How to Play the Tough Job Market

Getting a job ain't easy nowadays. With the official unemployment rate above 8%, there are millions of people still looking for work, creating a very difficult, competitive environment. Many staffing companies are helping the unemployed throughout the job process, and thriving as a result. Human resources is evolving quickly, and if you want to invest in this area you should know who's doing it well and who's not.

Making interviews happen
Getting a face-to-face is perhaps the most important part of the job-hunting process. Which companies are bringing the most value to consumers in this regard? Five companies are considered below.

Three winners
Most people know about LinkedIn (NYS: LNKD) , the premier professional social networking tool. As more people join the site to seek work, more employers come to the site to recruit, which attracts still more job-seekers, and so on.

The stock currently trades at more than twice its $45 IPO price, and is one of the few prominent Internet companies that has gone public recently and actually done well. And it's no wonder why: EPS growth this year is up almost 250% from a year earlier, and the company recently had a blowout quarter.

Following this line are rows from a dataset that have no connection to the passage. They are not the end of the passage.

-- ==== Sys2Proof/Machine/PartCommands.lean ====
section
/-!
DEFINITION. The part-wide host commands: PART_STATUS, WARM_RESTART, SET_SLOT_TIMES, SET_POWER.
-/
namespace Sys2Proof.Machine

/-- PART_STATUS reports and changes nothing (10 R193). -/
def answerPartStatus (s : State) : State × Answer := (s, okAnswer (partStatusBytes s))

/-- WARM_RESTART enters the restart wait; its OK reply is queued behind the others (10 R194). -/
def answerWarmRestart (s : State) : State × Answer :=
  ({ s with link := { s.link with restartWait := true } }, okAnswer [])

/-- The seven settings of a SET_SLOT_TIMES as carried. -/
def carriedTimes (v : SlotTimesFields) : SlotTimes :=
  { debounce := v.debounce.toNat, rampLimit := v.rampLimit.toNat, resetHold := v.resetHold.toNat,
    readyTimeout := v.readyTimeout.toNat, consentTimeout := v.consentTimeout.toNat, cooldown := v.cooldown.toNat,
    retryLimit := v.retryLimit.toNat }

/-- Each slot setting clamped to its range (01 R26). -/
def clampTimes (v : SlotTimes) : SlotTimes :=
  { debounce := clamp 1 255 v.debounce, rampLimit := clamp 1 200 v.rampLimit, resetHold := clamp 1 255 v.resetHold,
    readyTimeout := clamp 10 10000 v.readyTimeout, consentTimeout := clamp 1 255 v.consentTimeout,
    cooldown := clamp 100 5000 v.cooldown, retryLimit := clamp 0 3 v.retryLimit }

/-- The status of a command that clamps: CLAMPED when a value was clamped. -/
def clampStatus (clamped : Bool) : Status := if clamped then .clamped else .ok

/-- SET_SLOT_TIMES is always taken; running timers keep their times (01 R26). -/
def answerSetSlotTimes (v : SlotTimesFields) (s : State) : State × Answer :=
  let times := clampTimes (carriedTimes v)
  ({ s with times := times },
    { status := clampStatus (decide (times ≠ carriedTimes v)), data := slotTimesBytes times })

/-- The overload threshold of a card's steady power under a margin (05 R88). -/
def overloadThreshold (power margin : Nat) : Nat :=
  min 4095 (ceilDiv (ceilDiv (ceilDiv (power * 25) 6 * margin) 100) 5)

/-- Every held overload threshold is recomputed for the margin in force (05 R87). -/
def recomputeThresholds (s : State) : State :=
  { s with slots := s.slots.map fun c =>
      { c with threshold := c.threshold.map fun _ => overloadThreshold c.power s.monitor.margin } }

/-- The queued slots whose steady power exceeds the budget in force are refused with POWER_RANGE (05 R86, R94). Their
notices are posted in queue order, head first, which the manual leaves open (DESIGN CHOICE, log 18). -/
def refuseQueued : List PowerEntry → State → State
  | [], s => s
  | e :: rest, s =>
    refuseQueued rest
      (if s.arbiter.budget < e.power then transition e.slot .refused .powerRange (powerDown e.slot s) else s)

/-- The four monitor settings of a SET_POWER, clamped to their ranges (05 R85). -/
def clampMonitor (v : PowerFields) (m : Monitor) : Monitor :=
  { m with margin := clamp 110 200 v.margin.toNat, inrush := clamp 100 1600 v.inrush.toNat,
           filter := clamp 1 50 v.filter.toNat, railDip := clamp 1000 2400 v.railDip.toNat }

/-- Whether a monitor setting of a SET_POWER lies outside its range. -/
def monitorClamped (v : PowerFields) : Bool :=
  decide (clamp 110 200 v.margin.toNat ≠ v.margin.toNat) || decide (clamp 100 1600 v.inrush.toNat ≠ v.inrush.toNat) ||
    decide (clamp 1 50 v.filter.toNat ≠ v.filter.toNat) || decide (clamp 1000 2400 v.railDip.toNat ≠ v.railDip.toNat)

/-- The six settings stored (05 R85). -/
def storePower (v : PowerFields) (s : State) : State :=
  { s with
    arbiter := { s.arbiter with budget := v.budget.toNat, rampLimit := v.rampLimit.toNat }
    monitor := clampMonitor v s.monitor }

/-- A taken SET_POWER: settings, thresholds, refusals under a lowered budget, examination (05 R85 to R87). -/
def applyPower (v : PowerFields) (s : State) : State :=
  let stored := recomputeThresholds (storePower v s)
  examine (if v.budget.toNat < s.arbiter.budget then refuseQueued stored.arbiter.queue stored else stored)

/-- SET_POWER in the order of 05 R85; every reply carries the six values in force after the command. -/
def answerSetPower (v : PowerFields) (s : State) : State × Answer :=
  if v.budget.toNat < 10 ∨ 20000 < v.budget.toNat ∨ v.rampLimit.toNat < 1 ∨ 4 < v.rampLimit.toNat then
    (s, { status := .badArgument, data := powerBytes s })
  else if v.budget.toNat < s.arbiter.committed ∨ v.rampLimit.toNat < s.arbiter.ramping then
    (s, { status := .wrongState, data := powerBytes s })
  else
    (applyPower v s, { status := clampStatus (monitorClamped v), data := powerBytes (applyPower v s) })

def execPartStatus (tag : Byte) (s : State) : Host.Outcome State Fault Refusal :=
  whenLive (takeCommand 0x01 tag answerPartStatus) s

def execWarmRestart (tag : Byte) (s : State) : Host.Outcome State Fault Refusal :=
  whenLive (takeCommand 0x02 tag answerWarmRestart) s

def execSetSlotTimes (tag : Byte) (v : SlotTimesFields) (s : State) : Host.Outcome State Fault Refusal :=
  whenLive (takeCommand 0x03 tag (answerSetSlotTimes v)) s

def execSetPower (tag : Byte) (v : PowerFields) (s : State) : Host.Outcome State Fault Refusal :=
  whenLive (takeCommand 0x04 tag (answerSetPower v)) s

end Sys2Proof.Machine
end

Paychex (NAS: PAYX) , which, as one may expect, provides payroll services in addition to its human resources arm, has done very well in the past year -- its stock has climbed more than 35%. Some of its performance may be owed to its prodigious dividend, which stands at a staggering 3.9%.

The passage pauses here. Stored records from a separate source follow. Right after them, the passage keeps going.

-- ==== Sys2Proof/Machine/Completions.lean ====
section
/-!
DEFINITION. Taking job completions: one at a time, and all that have been sent before an event that would withdraw the
slot from the engine (02 R45, R47).
-/
namespace Sys2Proof.Machine

/-- The oldest completion sent to the slot is taken (02 R42, R47). -/
def takeNextCompletion (i : SlotId) (s : State) : State :=
  match (s.slot i).inbox.completions with
  | c :: rest =>
    transmit (takeCompletion i c (s.updSlot i fun x => { x with inbox := { x.inbox with completions := rest } }))
  | [] => s

/-- A number of completions are taken, one after another. -/
def takeCompletions (i : SlotId) : Nat → State → State
  | 0, s => s
  | n + 1, s => takeCompletions i n (takeNextCompletion i s)

/-- The completions already sent to the slot are taken (02 R45, log 37): a job that has left the engine is acted on
before an event that makes an abort request for it, and the event is then taken from the new state. -/
def catchUp (i : SlotId) (s : State) : State := takeCompletions i (s.slot i).inbox.completions.length s

/-- The state from which an event is taken: caught up, when the event takes the slot out of its dealings with the
engine. -/
def catchUpIf (withdraws : Bool) (i : SlotId) (s : State) : State := if withdraws then catchUp i s else s

/-- Every slot in turn, in ascending order, takes the completions sent to it before a warm restart (02 R45, R49). -/
def catchUpAll (s : State) : State :=
  (List.finRange 12).foldl (fun u i => takeCompletions i (s.slot i).inbox.completions.length u) s

end Sys2Proof.Machine
end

The company also benefits from high margins; gross margins are three times higher than the industry average at 75%, and net margins are more than 12 times the industry's. Fool blogger Christopher French points out that this is largely due to Paychex's beneficial cost structure and scalability -- it doesn't cost a whole lot to process checks for new clients. And although HR services accounted for nearly $600 million in revenue in 2011, Paychex derives most of its revenues from its payroll services, so it's nice to see efficiency here.

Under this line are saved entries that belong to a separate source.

/-- The state timers' expiries: COOLDOWN goes to IDENTIFYING after SETUP_BUS and else to POWER_WAIT; CONSENT_WAIT to REFUSED
with CONSENT_TIMEOUT; POWERING faults with PG_TIMEOUT and READY_WAIT with NOT_READY; RESET_HOLD goes to READY_WAIT with the
ready timer, a status read and a 5 ms poll interval; a poll interval issues the next read, or notes it as due while a job
of the slot is in the engine. An expiry of a timer that does not run is discarded (01 R15 to R17, R27, 03 R67, 05 R98,
R101, R102, R104). -/
def Obligations.TimerExpiriesActByState : Prop :=
  ∀ (s : State) (i : SlotId), s.inReset = false →
    let c := s.slot i
    let read : Job := { slot := i, transaction := .statusRead }
    (c.state = .cooldown → c.timers.cooldown.isSome → ∃ t, exec (.cooldownExpiry i) s = .next (transmit t) ∧
      t.link.replies = s.link.replies ∧ (t.slot i).faultCount = c.faultCount ∧ (t.slot i).allowance = c.allowance ∧
      (c.reason = .setupBus → Identifies i .none 1 s t) ∧ (c.reason ≠ .setupBus → JoinsPower i s t)) ∧
    (c.state = .consentWait → c.timers.consent.isSome → ∃ t, exec (.consentTimeout i) s = .next (transmit t) ∧
      Entered i .refused .consentTimeout 1 s t ∧ Local i s t ∧ Keeps i s t ∧ t.link.replies = s.link.replies) ∧
    (c.state = .powering → c.timers.ramp.isSome → ∃ t, exec (.rampTimerExpiry i) s = .next (transmit t) ∧
      Faults i .pgTimeout 1 s t ∧ t.link.replies = s.link.replies) ∧
    (c.state = .readyWait → c.timers.ready.isSome → ∃ t, exec (.readyTimeout i) s = .next (transmit t) ∧
      Faults i .notReady 1 s t ∧ t.link.replies = s.link.replies) ∧
    (c.state = .resetHold → c.timers.resetHold.isSome → ∃ t, exec (.resetHoldExpiry i) s = .next (transmit t) ∧
      Entered i .readyWait .none 1 s t ∧ SlotFrame i s t ∧ Local i s { t with engine := s.engine } ∧ Keeps i s t ∧
      (t.slot i).grant = c.grant ∧ (t.slot i).threshold = c.threshold ∧
      (t.slot i).timers.ready = some s.times.readyTimeout ∧ (t.slot i).timers.poll = some 5 ∧
      read ∈ t.engine.jobs ∧ t.link.replies = s.link.replies) ∧
    (c.state = .readyWait → c.timers.poll.isSome → s.engine.hasJob i = true → exec (.pollIntervalExpiry i) s =
      .next (s.setSlot i { c with pollDue := true, timers := { c.timers with poll := none } })) ∧
    (c.state = .readyWait → c.timers.poll.isSome → s.engine.hasJob i = false → ∃ t,
      exec (.pollIntervalExpiry i) s = .next t ∧ read ∈ t.engine.jobs ∧ SlotFrame i s t ∧
      { t with engine := s.engine } =
        s.setSlot i { c with pollDue := false, timers := { c.timers with poll := some 5 } }) ∧
    (¬ (c.state = .cooldown ∧ c.timers.cooldown.isSome) → exec (.cooldownExpiry i) s = .next s) ∧
    (¬ (c.state = .consentWait ∧ c.timers.consent.isSome) → exec (.consentTimeout i) s = .next s) ∧
    (¬ (c.state = .powering ∧ c.timers.ramp.isSome) → exec (.rampTimerExpiry i) s = .next s) ∧
    (¬ (c.state = .readyWait ∧ c.timers.ready.isSome) → exec (.readyTimeout i) s = .next s) ∧
    (¬ (c.state = .resetHold ∧ c.timers.resetHold.isSome) → exec (.resetHoldExpiry i) s = .next s) ∧
    (¬ (c.state = .readyWait ∧ c.timers.poll.isSome) → exec (.pollIntervalExpiry i) s = .next s)

/-! ### Monitor frames -/

/-- SLOT_FRAME_TAKEN: in POWERING the frame counts the over-current run against the inrush limit and the PG-good run, in
the six powered states after it the over-current run against the overload threshold and the PG-lost run; a run that
reaches the filter length is an INRUSH or OVERLOAD fault with its trigger, else the ramp's success with the overload
threshold of the card's power, or a PG_LOST fault with its trigger; a code above the threshold sets the slot's pattern bit.
Completions already sent to the slot are taken before a fault of the six states, which leaves u: a slot that they have taken
out of those states discards the frame (02 R45, log 37). In every other state the frame is discarded (05 R83, R84, R88,
R96, R97, R99, 09 R168). -/
def Obligations.SlotFrameRunsChecks : Prop :=
  ∀ (s : State) (i : SlotId) (f : MonitorFrame) (rest : List MonitorFrame), s.inReset = false →
    (s.slot i).inbox.frames = f :: rest →
    let taken (x : State) : Slot := { x.slot i with inbox := { (x.slot i).inbox with frames := rest } }
    let c := taken s
    let noted (above : Bool) (r : Recorder) : Recorder :=
      if above then { r with pattern := r.pattern ||| BitVec.twoPow 12 i.val } else r
    let powering := decide (s.monitor.inrush < f.sample.currents[i].toNat)
    let runOver := if powering then c.overCurrentRun + 1 else 0
    let good := if f.sample.pg.getLsbD i.val then c.pgGoodRun + 1 else 0
    let ramped : State := { s.setSlot i { c with overCurrentRun := runOver, pgGoodRun := good } with
      recorder := noted powering s.recorder }
    let trigger (source : TriggerSource) (u : State) : State := { u with recorder := { u.recorder with
      triggers := u.recorder.triggers ++ [{ source := source, slot := some i }] } }
    let checked (st : SlotState) : Prop := st ∈ [.resetHold, .readyWait, .configuring, .roomWait, .joining, .running]
    let answers (p : State → Prop) : Prop :=
      ∃ t, exec (.slotFrameTaken i) s = .next (transmit t) ∧ t.link.replies = s.link.replies ∧ p t
    (c.state = .powering →
      (runOver < s.monitor.filter → good < s.monitor.filter → exec (.slotFrameTaken i) s = .next ramped) ∧
      (s.monitor.filter ≤ runOver → answers fun t => Faults i .inrush 1 (trigger .slotOvercurrent ramped) t) ∧
      (runOver < s.monitor.filter → s.monitor.filter ≤ good → i ∉ s.arbiter.queue.map PowerEntry.slot →
        answers fun t => Entered i .resetHold .none 1 ramped t ∧ SlotFrame i ramped t ∧
          Keeps i s t ∧ (t.slot i).timers.resetHold = some s.times.resetHold ∧ (t.slot i).overCurrentRun = 0 ∧
          (t.slot i).pgLostRun = 0 ∧ (t.slot i).grant = c.grant ∧ (t.slot i).threshold =
            some (min 4095 (((((c.power * 25 + 5) / 6) * s.monitor.margin + 99) / 100 + 4) / 5)) ∧
          t.arbiter.blocked ∧
          (s.arbiter.queue = [] → t.arbiter = { s.arbiter with ramping := s.arbiter.ramping - 1 }))) ∧
    (∀ th, checked c.state → c.threshold = some th →
      let above := decide (th < f.sample.currents[i].toNat)
      let run := if above then c.overCurrentRun + 1 else 0
      let lost := if f.sample.pg.getLsbD i.val then 0 else c.pgLostRun + 1
      let held (x : State) : State := { x.setSlot i { taken x with overCurrentRun := run, pgLostRun := lost } with
        recorder := noted above x.recorder }
      let faults (code : Reason) (source : TriggerSource) : Prop :=
        ∃ u, s.caughtUp i u ∧ (c.inbox.completions = [] → u = s) ∧
          (checked (u.slot i).state → answers fun t => Faults i code 1 (trigger source (held u)) t) ∧
          (¬ checked (u.slot i).state → exec (.slotFrameTaken i) s = .next (u.setSlot i (taken u)))
      (run < s.monitor.filter → lost < s.monitor.filter → exec (.slotFrameTaken i) s = .next (held s)) ∧
      (s.monitor.filter ≤ run → faults .overload .slotOvercurrent) ∧
      (run < s.monitor.filter → s.monitor.filter ≤ lost → faults .pgLost .slotPowerLost)) ∧
    (c.state ∉ [.powering, .resetHold, .readyWait, .configuring, .roomWait, .joining, .running] →
      exec (.slotFrameTaken i) s = .next (s.setSlot i c))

2011 HR revenues accounted for just under 30% of annual sales, but they grew 10% from the prior year, which was five times as fast as the company's payroll services segment.

As long as unemployment continues to slowly trend lower, this business should see steady measured growth and could even be a hedge against future inflation.

On Assignment (NAS: ASGN) provides permanent and temporary professional staffing services internationally, with a focus on life sciences. From chemists to microbiologists to lab assistants, On Assignment is the go-to place for highly skilled scientific professionals.

Though it's smaller than some of its competitors, its niche has allowed it to specialize, and the company has reaped the benefits from its narrower scope. Earnings this year were more than four times last year's, and Q2 sales were up almost 100% from the second quarter of 2011. With almost 1 in 4 shares owned by insiders, shareholders can sleep easy knowing that management's interests are aligned with their own.

And a couple of losers
Part of the reason LinkedIn, Paychex, and On Assignment have done well is because they've differentiated themselves. Each company does at least one thing very well, ensuring that competition will have a tough time moving in.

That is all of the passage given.